What you need to do: Exactly as written, copy the lines that run from the start of the data below to the line containing "the gondola's (R54).", both ends included.

** Records follows **

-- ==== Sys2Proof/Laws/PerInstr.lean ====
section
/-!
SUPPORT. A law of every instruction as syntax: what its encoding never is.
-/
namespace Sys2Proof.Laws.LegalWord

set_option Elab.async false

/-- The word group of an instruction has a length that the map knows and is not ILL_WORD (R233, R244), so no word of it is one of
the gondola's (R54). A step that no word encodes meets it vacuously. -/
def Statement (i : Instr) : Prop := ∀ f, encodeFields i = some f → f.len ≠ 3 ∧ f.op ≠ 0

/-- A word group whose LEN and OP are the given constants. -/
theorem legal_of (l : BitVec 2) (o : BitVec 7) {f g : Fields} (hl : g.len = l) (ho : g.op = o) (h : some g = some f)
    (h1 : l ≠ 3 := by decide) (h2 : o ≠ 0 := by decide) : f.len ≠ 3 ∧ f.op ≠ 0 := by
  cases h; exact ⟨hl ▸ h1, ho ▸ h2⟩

** End of Records **

Reply:
-- ==== Sys2Proof/Laws/PerInstr.lean ====
section
/-!
SUPPORT. A law of every instruction as syntax: what its encoding never is.
-/
namespace Sys2Proof.Laws.LegalWord

set_option Elab.async false

/-- The word group of an instruction has a length that the map knows and is not ILL_WORD (R233, R244), so no word of it is one of
the gondola's (R54). A step that no word encodes meets it vacuously. -/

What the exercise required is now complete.